Motivation
When optimizing julia code, my first step is usually to make sure the compiler infers everything. There are great tools like @code_warntype
and Cthulhu, that allow to diagnose inference problems in a systematic and efficient way.
Often this step is enough to get decent performance. Sometimes however there are still lots of allocations, without obvious reason. See for instance here. Lately this consumes significant amounts of my dev time, so I would like to understand better whats going on and be more systematic about solving it.
Simple allocation model
Here is my simple allocation model. I use it to reason about my code.
- Constructing a bitstype does not allocate
- Constucting a non bitstype does allocate
- Running code that
@code_warntype
complains about does allocate
Any allocation that cannot be explained by this, I will call strange.
Examples of allocations explained by the model
obvious0(x) = x
obvious0(1) # expected compilation allocation
obvious1(x) = [x]
obvious1(42) # warmup
obvious1(42) # expected allocation due to non bitstype construction
struct MyBox; content; end
obvious2(x::MyBox) = x.content
x = MyBox(5)
obvious2(x) # warmup
obvious2(x) # expected allocation due to type instability
Example of strange allocation
struct TypeStableBox{T}; inner::T; end
unwrap(b::TypeStableBox) = b.inner
@noinline kw(;a,b) = unwrap(a) + unwrap(b)
function strange_kw(a,b)
ret = unwrap(a)
for _ in 1:1000
ret += kw(a=a,b=b)
end
ret
end
a = TypeStableBox(1)
b = TypeStableBox(2)
strange_kw(a,b) # expected allocation due to compilation
@time strange_kw(a,b) # strange allocation
# 0.000019 seconds (2.00 k allocations: 31.422 KiB)
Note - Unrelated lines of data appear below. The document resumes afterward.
-- ==== Sys2Proof/Machine/Sp.lean ====
section
/-! DEFINITION. Chapter 21, the service port (R522–R525, R530): frames, the transaction in flight, and STATUS. -/

namespace Sys2Proof.Machine

/-- The CRC-8 that ends a frame (R522). -/
def spCrc (l : List Byte) : Nat := crcBytes 8 0x07 0 l

/-- What the port makes of a frame. -/
inductive SpFrame where
  | write (addr : Nat) (data : Word)
  | read (addr : Nat)
  | status
  | bad
  deriving DecidableEq, Repr

/-- A frame is judged by its command, its length and its CRC; fields come most significant byte first (R522). -/
def spFrame (l : List Byte) : SpFrame :=
  let body := l.take (l.length - 1)
  if l.length < 2 ∨ spCrc body ≠ (l.getLastD 0).toNat then .bad
  else
    let addr := beNat ((l.drop 1).take 4)
    match (l.headD 0).toNat, l.length with
    | 0x02, 10 => .write addr (BitVec.ofNat 32 (beNat ((l.drop 5).take 4)))
    | 0x0B, 6 => .read addr
    | 0x05, 2 => .status
    | _, _ => .bad

namespace State

/-- Change the service port. -/
def updSp (f : SpPort → SpPort) (s : State) : State := s.updMgt fun g => { g with sp := f g.sp }

/-- The port answers from step 1 of the start on (R530). -/
def spUp (s : State) : Bool := decide (1 ≤ s.get Reg.CFG.STAT_STEP)

/-- SP_FRAME (R522). -/
def spDiscard (s : State) : State :=
  (((s.set Reg.MGT.STAT_SPCRC 1).bump Reg.MGT.SPCNT_CRCERR 1).raise 36 []).updSp fun p => { p with crcErr := true, lost := true }

/-- A frame comes while the previous transaction is not done (R522, R524). -/
def spLost (s : State) : State := (s.bump Reg.MGT.SPCNT_LOST 1).updSp fun p => { p with lost := true }

/-- A transaction is issued to the bus matrix as master 7. -/
def spIssue (write : Bool) (addr : Nat) (data : Word) (s : State) : State :=
  if s.mgt.sp.inflight.isSome then s.spLost
  else
    let s := s.updSp fun p =>
      { p with inflight := some { write := write, addr := addr, data := data, since := s.now }, answer := none,
               done := false, timeout := false }
    if write then s.busWrite 7 addr 4 data else s.busRead 7 addr 4 false

/-- The status byte (R523). -/
def spStatusByte (p : SpPort) : Nat :=
  b2n p.done * 128 + b2n p.lost * 64 + b2n p.crcErr * 32 + b2n p.timeout * 16 + p.resp.code % 16

/-- A STATUS frame is answered: the status byte, the data and their CRC; what it reports is reported once. -/
def spReport (s : State) : State :=
  s.updSp fun p =>
    let l := BitVec.ofNat 8 (spStatusByte p) :: beBytes 4 p.resp.data.toNat
    { p with status := l ++ [BitVec.ofNat 8 (spCrc l)], lost := false, crcErr := false,
             unreported := if p.done then false else p.unreported }

/-- A frame ends on the port. -/
def spRx (frame : List Byte) (s : State) : State :=
  if !s.spUp then s
  else
    match spFrame frame with
    | .write a d => s.spIssue true a d
    | .read a => s.spIssue false a 0
    | .status => s.spReport
    | .bad => s.spDiscard

/-- The matrix has answered the transaction in flight: it is done. -/
def spDone (s : State) : State :=
  match s.mgt.sp.inflight, s.mgt.sp.answer with
  | some _, some x =>
      s.updSp fun p => { p with inflight := none, answer := none, done := true, timeout := false, resp := x, unreported := true }
  | _, _ => s

/-- No response within 1 ms: the transaction is abandoned and counts as done; what its code and data read is open. -/
def spTimeout (s : State) : State :=
  match s.mgt.sp.inflight with
  | none => s
  | some x =>
      if s.now < x.since + 1000000 then s
      else
        let c := s.fresh
        let d := c.2.fresh
        ((d.2.updMgt fun g => { g with stalled := g.stalled.filter fun x => x.m != 7 }).showOut 7).updSp fun p =>
          { p with inflight := none, answer := none, done := true, timeout := true,
                   resp := ⟨c.1 % 16, BitVec.ofNat 32 d.1⟩, unreported := true }

end State

/-- SP_WRITE (R522): a frame on the service port. -/
def execSpWrite (frame : List Byte) (s : State) : Host.Outcome State Fault Refusal := .next (s.spRx frame)

/-- SP_READ (R522): a frame on the service port. -/
def execSpRead (frame : List Byte) (s : State) : Host.Outcome State Fault Refusal := .next (s.spRx frame)

/-- SP_STATUS (R523): a frame on the service port. -/
def execSpStatus (frame : List Byte) (s : State) : Host.Outcome State Fault Refusal := .next (s.spRx frame)

/-- SP_TRANSACTION_DONE (R522): the transaction in flight has been answered. -/
def execSpTransactionDone (s : State) : Host.Outcome State Fault Refusal := .next s.spDone

/-- SP_TIMEOUT (R523). -/
def execSpTimeout (s : State) : Host.Outcome State Fault Refusal := .next s.spTimeout

end Sys2Proof.Machine
end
Example of strange allocation
struct TypeStableBox{T}; inner::T; end
unwrap(b::TypeStableBox) = b.inner
@noinline argsplat(ab...) = _argsplat(ab...)
@noinline _argsplat(a,b) = unwrap(a) + unwrap(b)
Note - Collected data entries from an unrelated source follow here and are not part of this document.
/-- The druse bus: sending, the own slot and drift. TXGO marks the transmit buffer pending. GBUS_TX_LATCH is nothing on a bus
that does not run, or a second time for one cycle; it takes a pending buffer for the frame of the cycle; on a unit that is
not eligible it drops and counts it; with none pending, or on a silent member, it takes none and leaves the buffer as it is.
GBUS_OWN_SLOT is nothing on a bus that does not run, or a second time in one cycle; else it sends one frame with its bytes
on the enabled pairs: version 1, the own slot, the system number, the cycle, the claim carried, the identity, TERR and the
payload taken; an enabled pair on which the last own frame was not heard counts an own error, with the event; a silent
member sends none. TERR_WRITE above 500 ns mutes the member; at 400 ns or less it unmutes it; between, or in that state
already, it stays as it is. TERR_TIMEOUT mutes it too; before 1 s has passed, or of a muted member, it is nothing. Rests on
parts of R474, R475, R477, R481, R482. (19_druse_bus.md) -/
def Obligations.DruseBusSending : Prop :=
  (∀ (s : State) (m : Nat),
    Quiet m s →
    ∃ t, exec (.txgo m) s = .next t ∧
      t.get Reg.GBUS.STAT_TXPEND = 1 ∧
      t.gbus = s.gbus ∧
      WordsKept [(Reg.GBUS.STAT_RUN).addr] s t) ∧
  (∀ (s : State),
    s.get Reg.GBUS.STAT_RUN = 0 ∨ s.gbus.latchCyc = some s.latchCycle →
    ∃ t, exec (.gbusTxLatch) s = .next t ∧
      t = s) ∧
  (∀ (s : State),
    s.get Reg.GBUS.STAT_RUN = 1 →
    s.gbus.latchCyc ≠ some s.latchCycle →
    s.get Reg.GBUS.STAT_TXPEND = 1 →
    s.gbus.mute = false →
    s.inStepGap = false →
    s.ineligible = false →
    ∃ t, exec (.gbusTxLatch) s = .next t ∧
      t.get Reg.GBUS.STAT_TXPEND = 0 ∧
      t.gbus = { s.gbus with latchCyc := some s.latchCycle, taken := s.txBytes } ∧
      WordsKept [(Reg.GBUS.STAT_RUN).addr] s t) ∧
  (∀ (s : State),
    s.get Reg.GBUS.STAT_RUN = 1 →
    s.gbus.latchCyc ≠ some s.latchCycle →
    s.get Reg.GBUS.STAT_TXPEND = 1 →
    s.gbus.mute = false →
    s.inStepGap = false →
    s.ineligible = true →
    ∃ t, exec (.gbusTxLatch) s = .next t ∧
      t.get Reg.GBUS.STAT_TXPEND = 0 ∧
      t.gbus = { s.gbus with latchCyc := some s.latchCycle } ∧
      t.get Reg.GBUS.CNT_TXDROP = (s.get Reg.GBUS.CNT_TXDROP + 1) % 2 ^ Reg.GBUS.CNT_TXDROP.width ∧
      RegsKept [.gbus] s t) ∧
  (∀ (s : State),
    s.get Reg.GBUS.STAT_RUN = 1 →
    s.gbus.latchCyc ≠ some s.latchCycle →
    s.get Reg.GBUS.STAT_TXPEND = 0 ∨ s.gbus.mute = true ∨ s.inStepGap = true →
    ∃ t, exec (.gbusTxLatch) s = .next t ∧
      t = { s with gbus := { s.gbus with latchCyc := some s.latchCycle } }) ∧
  (∀ (s : State),
    s.get Reg.GBUS.STAT_RUN = 0 ∨ s.gbus.sentCyc = some s.busCycle →
    ∃ t, exec (.gbusOwnSlot) s = .next t ∧
      t = s) ∧
  (∀ (s : State) (g : GbusFrame),
    s.get Reg.GBUS.STAT_RUN = 1 →
    s.gbus.mute = false →
    s.inStepGap = false →
    s.gbus.sentCyc ≠ some s.busCycle →
    (g = (⟨1, s.use Reg.GBUS.CFG_OWNSLOT, s.use Reg.CHN.CFG_SYSNUM, s.timeNs / 1000000 % 1000, if s.get Reg.TWIN.CTRL_EN = 1 then s.get Reg.TWIN.CARRIED_OWN else 0, s.devid, s.get Reg.GBUS.TERR, s.gbus.taken, true, true, 0, false⟩ : GbusFrame)) →
    ∃ t, exec (.gbusOwnSlot) s = .next t ∧
      t.out.head? = some (.gbus (s.use Reg.GBUS.CFG_PAIREN) g (gbusBytes g)) ∧
      t.gbus = { s.gbus with taken := [], ownOut := true, ownSeen := [], sentCyc := some s.busCycle } ∧
      t.get Reg.GBUS.STAT_MUTED = 0 ∧
      (s.jrp.salvos = [] → t.out.length = s.out.length + 1) ∧
      RegsKept [.gbus, .flt] s t) ∧
  (∀ (s : State),
    s.get Reg.GBUS.STAT_RUN = 1 →
    s.gbus.sentCyc ≠ some s.busCycle →
    ∃ t, exec (.gbusOwnSlot) s = .next t ∧
      (t.get (State.ownErrF 0) = (s.get (State.ownErrF 0) + (if s.gbus.ownOut = true ∧ s.pairOn 0 = true ∧ s.gbus.ownSeen.contains 0 = false then 1 else 0)) % 16) ∧
      (t.get (State.ownErrF 1) = (s.get (State.ownErrF 1) + (if s.gbus.ownOut = true ∧ s.pairOn 1 = true ∧ s.gbus.ownSeen.contains 1 = false then 1 else 0)) % 16) ∧
      ((s.gbus.ownOut = true ∧ s.pairOn 0 = true ∧ s.gbus.ownSeen.contains 0 = false) ∨ (s.gbus.ownOut = true ∧ s.pairOn 1 = true ∧ s.gbus.ownSeen.contains 1 = false) → bit (t.get Reg.GBUS.EVSTAT) 9 = true)) ∧
  (∀ (s : State),
    s.get Reg.GBUS.STAT_RUN = 1 →
    s.gbus.mute = true ∨ s.inStepGap = true →
    s.gbus.sentCyc ≠ some s.busCycle →
    s.jrp.salvos = [] →
    ∃ t, exec (.gbusOwnSlot) s = .next t ∧
      t.out = s.out ∧
      t.gbus = { s.gbus with ownOut := false, ownSeen := [] } ∧
      t.get Reg.GBUS.STAT_MUTED = 1 ∧
      RegsKept [.gbus, .flt] s t) ∧
  (∀ (s : State) (m : Nat) (data : Word),
    Quiet m s →
    500 < data.toNat % 65536 →
    s.gbus.mute = false →
    ∃ t, exec (.terrWrite m data) s = .next t ∧
      t.get Reg.GBUS.TERR = data.toNat % 65536 ∧
      t.gbus = { s.gbus with mute := true, terrAt := s.now } ∧
      t.get Reg.GBUS.STAT_MUTED = 1 ∧
      bit (t.get Reg.GBUS.EVSTAT) 1 = true ∧
      RegsKept [.gbus, .flt] s t) ∧
  (∀ (s : State) (m : Nat) (data : Word),
    Quiet m s →
    data.toNat % 65536 ≤ 400 →
    s.gbus.mute = true →
    ∃ t, exec (.terrWrite m data) s = .next t ∧
      t.get Reg.GBUS.TERR = data.toNat % 65536 ∧
      t.gbus = { s.gbus with mute := false, terrAt := s.now } ∧
      t.get Reg.GBUS.STAT_MUTED = b2n s.inStepGap ∧
      bit (t.get Reg.GBUS.EVSTAT) 2 = true ∧
      RegsKept [.gbus, .flt] s t) ∧
  (∀ (s : State) (m : Nat) (data : Word),
    Quiet m s →
    (400 < data.toNat % 65536 ∧ data.toNat % 65536 ≤ 500) ∨ (500 < data.toNat % 65536 ∧ s.gbus.mute = true) ∨ (data.toNat % 65536 ≤ 400 ∧ s.gbus.mute = false) →
    ∃ t, exec (.terrWrite m data) s = .next t ∧
      t.get Reg.GBUS.TERR = data.toNat % 65536 ∧
      t.gbus = { s.gbus with terrAt := s.now } ∧
      WordsKept [Reg.GBUS.TERR.addr, (Reg.GBUS.STAT_RUN).addr] s t) ∧
  (∀ (s : State),
    s.gbus.mute = false →
    s.gbus.terrAt + 1000000000 ≤ s.now →
    ∃ t, exec (.terrTimeout) s = .next t ∧
      t.gbus = { s.gbus with mute := true } ∧
      t.get Reg.GBUS.STAT_MUTED = 1 ∧
      t.get Reg.GBUS.TERR = s.get Reg.GBUS.TERR ∧
      bit (t.get Reg.GBUS.EVSTAT) 1 = true ∧
      RegsKept [.gbus, .flt] s t) ∧
  (∀ (s : State),
    s.gbus.mute = true ∨ s.now < s.gbus.terrAt + 1000000000 →
    ∃ t, exec (.terrTimeout) s = .next t ∧
      t = s)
function strange_argsplat(a,b)
ret = unwrap(a)
for _ in 1:1000
ret += argsplat(a,b)
end
ret
end
a = TypeStableBox(1)
b = TypeStableBox(2)
strange_argsplat(a,b) # expected allocation due to compilation
@time strange_argsplat(a,b) # strange allocation
# 0.000044 seconds (2.00 k allocations: 31.422 KiB)
So here are a couple of questions:
- What would be a better allocation model?
- Given a code that has strange allocations, how to diagnose where they occur?
- Can I see symptoms/warning signs of strange allocations in
@code_warntype
? - How do other people debug these?